Explaining rapid diversification and speciation remains a central challenge to evolutionary biology [1
]. Much work has focused on either understanding the ecology and phylogenetic history of species-rich systems that have recently diversified along ecological axes (e.g. adaptive radiations) [3
], or looking for patterns of species change in the fossil record [4
]. Taking the molecular phylogenetic/ecological approach alone, however, excludes information about extinct lineages that may substantially bias our ability to identify cases of rapid diversification [9
]. Conversely, relying on the fossil record alone limits our ability to detect evolutionary relationships between fossil taxa and some shifts in ecological function that may not be apparent from fossil character states. Ultimately, a more complete understanding of the processes that drive rapid diversification will require historical information from both molecular and fossil data. By examining systems that show recent speciation within monophyletic groups, ecological differentiation, and a strong fossil record, we can begin to link past to present processes in the understanding of the evolution of diversity.
The marine Caribbean fauna provides rare examples of diversification of monophyletic lineages within the context of well-understood changes in biogeography, oceanography, and climate. The isolation of Caribbean populations from their Indo-Pacific counterparts started ~15-17
Ma when the closure of the Tethys Sea cut off connections between the Mediterranean and Indo-Pacific [10
]. Isolation was complete ~3.45 - 4.25
Ma when the rise of the Isthmus of Panama severed all Caribbean connections to the Indo-Pacific [11
]. The period leading up to closure of the isthmus during the late Miocene to late Pliocene was characterized by changing global oceanographic circulation patterns, leading to drastic environmental, ecological, and taxonomic shifts within the Caribbean basin. Not only did the cessation of gene flow between the Pacific and Atlantic Oceans lead to widespread vicariant speciation across the newly formed isthmus [12
], but on the Caribbean side, the accompanying geological and oceanographic changes caused an overall decrease in depth, primary productivity and turbidity and an increase in salinity, temperature, and local environmental heterogeneity [11
]. Fossil records of many marine taxa during this period show elevated levels of taxonomic turnover [11
], suggesting that climatic and geological variables drove elevated rates of cladogenesis and extinction.
This taxonomic turnover is particularly striking in corals of the family Faviidae, where an examination of the stratigraphic ranges shows that all extant species originated nearly simultaneously during the Mio-Pliocene [22
]. Moreover, for faviids, this recent radiation has resulted in impressive diversification of ecological and life-history traits [23
]. Modern species of Manicina
are representative of a free-living lifestyle adapted to sediment-rich seagrass habitats that expanded during the Miocene then contracted during the Plio-Pleistocene [15
]. In contrast, species of the brain coral genus Diploria
tend to be reef-builders, dominating shallow water reef platforms in Pleistocene and modern times [25
]. These two “sediment” and “reef” clades appear to share a common ancestor and ecological diversification seems to have occurred over a short period of geological time, suggesting it is tied to the contemporaneous increase in environmental heterogeneity [29
]. Yet this punctuated diversification event is inferred from a fossil record, which may be incomplete or contain uncertainties in dating and taxonomic relationships that may influence our interpretation of past patterns.

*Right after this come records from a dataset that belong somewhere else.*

-- ==== Sys2Proof/WellFormed.lean ====
section
/-! DEFINITION. WellFormed.lean: which operands of a command a sender can give. The types bound most of them; these checks bound
the rest (assumption 1). No meaning relies on them: an ill-formed command has the effect its meaning computes. -/

namespace Sys2Proof

/-- A capture-memory request carries the data of its length when it writes, and none when it reads. -/
def wfArrival (r : CmArrival) : Bool := if r.write then r.data.length = r.len else r.data.isEmpty

/-- The first stage exists: inputs are 0 to 15. -/
def wfStage : FirstStage → Bool
  | .input n => decide (n < 16)
  | .cb => true
  | .et => true

/-- A phase error fits the 16 bits of SYN_STATUS.PHASE_ERR. -/
def wfPhase (e : Int) : Bool := decide (-32768 ≤ e) && decide (e ≤ 32767)

/-- The operands are ones a sender can give. -/
def Instr.wf : Instr → Bool
  | .powerGood => true
  | .supplyOutOfRange => true
  | .powerFail => true
  | .fuseReadDone => true
  | .loaderSlotChoice .. => true
  | .startBistDone .. => true
  | .setupFirstPass => true
  | .dramTrainingDone found => decide (found.length ≤ 16)
  | .flashTrainingDone fs _ _ _ _ _ => decide (fs.length ≤ 32)
  | .fabricTrainingDone => true
  | .regionLoadDone .. => true
  | .setupSecondPass => true
  | .stateReqRun .. => true
  | .stateReqWatch .. => true
  | .stateReqSafe .. => true
  | .stateReqReset .. => true
  | .chipLevelFault .. => true
  | .registerWrite .. => true
  | .rcRegisterRead .. => true
  | .counterSnapshotRead .. => true
  | .devtimeSnapshot .. => true
  | .markerInsert stage _ _ _ => wfStage stage
  | .markerEpoch _ _ m => m.type = .epoch
  | .markerTimeStep m => m.type = .timeStep
  | .markerSyncResetNotch .. => true
  | .markerSyncResetZoom .. => true
  | .markerSyncResetBroad .. => true
  | .markerCoefSwapNotch .. => true
  | .markerCoefSwapZoom .. => true
  | .markerGainSwitch .. => true
  | .markerCalRampInput .. => true
  | .markerCalRampBeam .. => true
  | .exitFrameReceive .. => true
  | .outputBufferFull .. => true
  | .gapRecordEmit .. => true
  | .synLockDeclared _ err _ _ => wfPhase err
  | .synLockLost _ err => wfPhase err
  | .synEnable .. => true
  | .synLockWrite .. => true
  | .synRampGo .. => true
  | .synRampSegmentEnd .. => true
  | .dcoCeilUpdate .. => true
  | .refCtlWrite .. => true
  | .refQualified .. => true
  | .refLost .. => true
  | .coastSecond => true
  | .coastExhausted => true
  | .exhaustedClear .. => true
  | .slewEnd => true
  | .timeStepExecute => true
  | .xoCorrection .. => true
  | .xoAgeLearn .. => true
  | .xoAgeWrite .. => true
  | .timeSetArm .. => true
  | .timeLoad => true
  | .ppsEdge .. => true
  | .ppsTimeout => true
  | .ppsOutRise => true
  | .ppsOutFall => true
  | .syncOutWrite .. => true
  | .syncOutEdge .. => true
  | .etCtlWrite .. => true
  | .etEdge .. => true
  | .etStuckTimeout .. => true
  | .ivEnable .. => true
  | .ivWindowExpire .. => true
  | .freqGateBoundary .. => true
  | .etQw0Read .. => true
  | .etQw3Read .. => true
  | .etQueueSpaceReturn .. => true
  | .etFrameClose .. => true
  | .etBlindEnd .. => true
  | .afInputEnable .. => true
  | .afInputSettled .. => true
  | .afInputDisable .. => true
  | .afSourceChange .. => true
  | .afSkewWrite .. => true
  | .afRawFrameClose _ xs _ => xs.all fun x => decide (-2048 ≤ x) && decide (x ≤ 2047)
  | .over6Trip .. => true
  | .notchSwapArm .. => true
  | .syscalGo .. => true
  | .syscalMeasDone .. => true
  | .syscalApply .. => true
  | .syscalRampStep .. => true
  | .afToneCtlWrite .. => true
  | .zpEnable .. => true
  | .zpDisable .. => true
  | .zpSwapArm .. => true
  | .zpSyncArm .. => true
  | .zpFadeEnd .. => true
  | .zpInputGap .. => true
  | .zpFrameClose .. => true
  | .ztuEnable .. => true
  | .ztuTransformDone .. => true
  | .btEnable .. => true
  | .btDisable .. => true
  | .btEqArm .. => true
  | .btSyncArm .. => true
  | .btEqFadeEnd .. => true
  | .btInputGap .. => true
  | .btSpectrumDone .. => true
  | .btEqDataAccess .. => true
  | .btWinDataAccess .. => true
  | .pipelineCheckFail .. => true
  | .detectionSpectrum .. => true
  | .dcIntFlush .. => true
  | .dcIntEnable .. => true
  | .dcSourceDisabled .. => true
  | .dcSourceGap .. => true
  | .dcPlEnable .. => true
  | .dcPlClear .. => true
  | .densSnapshot .. => true
  | .dcMaskDataAccess .. => true
  | .tgUnitEnable .. => true
  | .tgUnitDisable .. => true
  | .tgUnitArm .. => true
  | .tgLevelCrossing .. => true
  | .tgMaskEval .. => true
  | .tgDensityOverEval .. => true
  | .tgBandEval .. => true
  | .tgDriftStepEval .. => true
  | .tgDriftClusterEnd .. => true
  | .tgHoldoffEnd .. => true
  | .tgFabricReceive .. => true
  | .tgHostFire .. => true
  | .tgHostDue => true
  | .tgSeqHoldRelease .. => true
  | .tgSeqTimeout .. => true
  | .tgSourceGap .. => true
  | .tgQw0Read .. => true
  | .tgQw7Read .. => true
  | .tgQueueSpaceReturn .. => true
  | .tgFrameClose .. => true
  | .quVrEnable .. => true
  | .quRingWriteLoss .. => true
  | .quGroupEnable .. => true
  | .quGroupDisable .. => true
  | .quTriggerOffer .. => true
  | .quCopyStart .. => true
  | .quQuireClose .. => true
  | .quRelease .. => true
  | .quExportSlice .. => true
  | .ceXsEnable .. => true
  | .ceBmEnable .. => true
  | .ceSpectrumArrive .. => true
  | .ceAlignTimeout => true
  | .ceDumpTimeout => true
  | .ceChildRecord .. => true
  | .ceSlotDeadline .. => true
  | .ceBmArm .. => true
  | .ceBmRampStep .. => true
  | .ceWtDataAccess .. => true
  | .klPortEnable .. => true
  | .klPortUp .. => true
  | .klPortDown .. => true
  | .klCodewordReceive .. => true
  | .klRecordReceive .. => true
  | .klRecordAbort .. => true
  | .klAlignSend .. => true
  | .klSbAlign _ _ role _ _ _ => decide (role < 68)
  | .klSbSwap _ role spare _ => decide (role < 68) && decide (spare < 68)
  | .klSbAck _ role _ => decide (role < 68)
  | .klSbNarrow _ _ roles _ => roles.all fun r => decide (r < 68)
  | .klLaneFail .. => true
  | .klSpareSwitch .. => true
  | .klSpareEnable .. => true
  | .klFlowOn .. => true
  | .klTimeSend .. => true
  | .klSbTime .. => true
  | .klTtCal .. => true
  | .klTtCalDone .. => true
  | .klExArp .. => true
  | .klExNeighborSolicit .. => true
  | .klExRxDrop .. => true
  | .klExRecordSend .. => true
  | .khWaggleSend => true
  | .khWaggleReceive .. => true
  | .khNeighbourLost .. => true
  | .khLsaSend => true
  | .khLsaReceive .. => true
  | .khSwarmsReceive .. => true
  | .khRootTimeout => true
  | .khRootTakeover => true
  | .khRouteInstall => true
  | .khAddrReq .. => true
  | .khAddrGrant .. => true
  | .khScOn .. => true
  | .khAnnounce .. => true
  | .khAnswer .. => true
  | .khCreditSend .. => true
  | .khCreditReceive .. => true
  | .khRecordStart .. => true
  | .khRecordDeliver .. => true
  | .khMgGo .. => true
  | .khMreq .. => true
  | .khMrsp .. => true
  | .khMgTimeout => true
  | .khNodeQuery .. => true
  | .cmRequest r => wfArrival r
  | .cmRefreshDue .. => true
  | .cmMr4Poll .. => true
  | .cmRowIdleClose _ bank => decide (bank < 32)
  | .cmSrEntry .. => true
  | .cmPatrolRead .. => true
  | .cmWckOscCheck .. => true
  | .cmInitDone => true
  | .bdVsOpen .. => true
  | .bdVsClose .. => true
  | .bdRecordReceive .. => true
  | .bdProgramDone .. => true
  | .bdOperationFail _ _ k => decide (k < 65536)
  | .bdLunTimeout .. => true
  | .bdSectionFull .. => true
  | .bdEraseDone .. => true
  | .bdCheckpoint => true
  | .bdCatDel .. => true
  | .bdPatrolRead .. => true
  | .bdAgeTick => true
  | .bdFlashTempWrite .. => true
  | .bdFlashTempTimeout => true
  | .bdRelocateDone .. => true
  | .bdRebuildDone .. => true
  | .bdSpineSnapshot .. => true
  | .bdRecovery .. => true
  | .bdFormat .. => true
  | .bdQuiesce .. => true
  | .bdRsGo .. => true
  | .bdRsStop .. => true
  | .bdLeafRead .. => true
  | .pcieLinkUp .. => true
  | .pePerst => true
  | .pcieFunctionReset => true
  | .windowMRequest write _ len bs => !write || decide (bs.length = len.val)
  | .windowDRead .. => true
  | .windowDWrite _ bs => decide (bs.length ≤ 4096)
  | .dmaEnable .. => true
  | .dmaDisable .. => true
  | .dmaGo .. => true
  | .dmaAbort .. => true
  | .dmaDescriptorFetched .. => true
  | .dmaRequestCompletion .. => true
  | .dmaDescriptorConfirmed .. => true
  | .dmaSinkRecord .. => true
  | .dmaSinkFlush .. => true
  | .dmaCompletionRoom .. => true
  | .hqEnable .. => true
  | .hqLoRead .. => true
  | .hqHiRead .. => true
  | .hqCmdMark .. => true
  | .hqCmdRewind .. => true
  | .hqCmdRelease .. => true
  | .hqLoWrite .. => true
  | .hqHiWrite .. => true
  | .hqDescStart .. => true
  | .hqMgmtExecute .. => true
  | .msixUnmask .. => true
  | .dsHeadEnable .. => true
  | .dsHpdRise .. => true
  | .dsHpdFall .. => true
  | .dsIrqHpd .. => true
  | .dsTrainRetry .. => true
  | .dsAuxGo .. => true
  | .dsAuxReply _ _ data => decide (data.length ≤ 16)
  | .dsAuxTimeout .. => true
  | .dsFrameStart .. => true
  | .dsUnderrun .. => true
  | .dsDensSnapshot .. => true
  | .dsSpecIntegration .. => true
  | .dsPalDataAccess .. => true
  | .biOpen .. => true
  | .biEraseDone => true
  | .biDataWrite .. => true
  | .biCommit .. => true
  | .biCheckDone => true
  | .biClose .. => true
  | .biSessionExpire => true
  | .biBoot .. => true
  | .biHoldNext .. => true
  | .biFuseBlow .. => true
  | .biFuseRevoke .. => true
  | .i2cTransaction .. => true
  | .jtagMgmtAccess .. => true
  | .uartRequest .. => true
  | .protStageWrite .. => true
  | .protCommit .. => true
  | .protDiscard .. => true
  | .protStageExpire => true
  | .alarmHoldExpire .. => true
  | .alarmClear .. => true
  | .caGo .. => true
  | .caInputMeasDone .. => true
  | .caInterpolatorExchange _ widths _ => widths.length = 64
  | .caRunStore syn => syn.length = 16
  | .caRampStep .. => true
  | .caTempEval .. => true
  | .sramCorrection .. => true
  | .blockCheckFail .. => true
  | .blockTakeoverDone .. => true
  | .regionPollMiss .. => true
  | .patrolTestStart .. => true
  | .patrolTestDone .. => true
  | .ftReadmit .. => true
  | .ftReadmitDone .. => true
  | .ftFuseBlow .. => true
  | .ftTempRead .. => true
  | .ftThermalAccount => true
  | .dmaCompletionTimeout .. => true
  | .dsLinkTrainingDone .. => true
  | .biPageProgramDone .. => true
  | .freqGateEmptyEnd .. => true

end Sys2Proof
end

Molecular data combined with well sampled fossil records provide opportunities to test existing evolutionary hypotheses and extend our understanding of both the tempo and mode of evolutionary diversification. In the Scleractinia, deep divergences between coral orders, suborders and families are increasingly well understood [30
]. Yet a recent series of phylogenies exploring relationships at the familial level and below have demonstrated pervasive polyphyly and paraphyly at the generic level [34
]. In addition, these studies have shown that between ocean basins, species group geographically rather than taxonomically [35
]. In particular, Atlantic lineages of Faviidae and Mussidae appear to be more closely related to other Atlantic lineages than to congeners or even confamilials in other ocean basins. This geographic split supports the evidence from the fossil record of a radiation of the Caribbean coral fauna before complete isolation from the Pacific. However, the failure to resolve species relationships within the traditional coral family Faviidae, and a long history of taxonomic difficulties in identifying and classifying corals [32
] demands an independent assessment of trends apparent in the fossil record.
To explore the tempo and mode of this evolutionary diversification, we unite a new multi-locus phylogeny of the Caribbean Faviidae with new stratigraphic compilations from the fossil record. Our well-sampled phylogeny allows Bayesian approaches to place these relationships into a temporal context by dating divergence times based on molecular data and fossil calibrations. We compare our time-calibrated phylogeny to temporal patterns of origination and extinction revealed by the Neogene fossil record, and find remarkable congruence between data sets. The timing of events revealed by this analysis strongly implicates paleoenvironmental changes as drivers of diversification in scleractinian corals.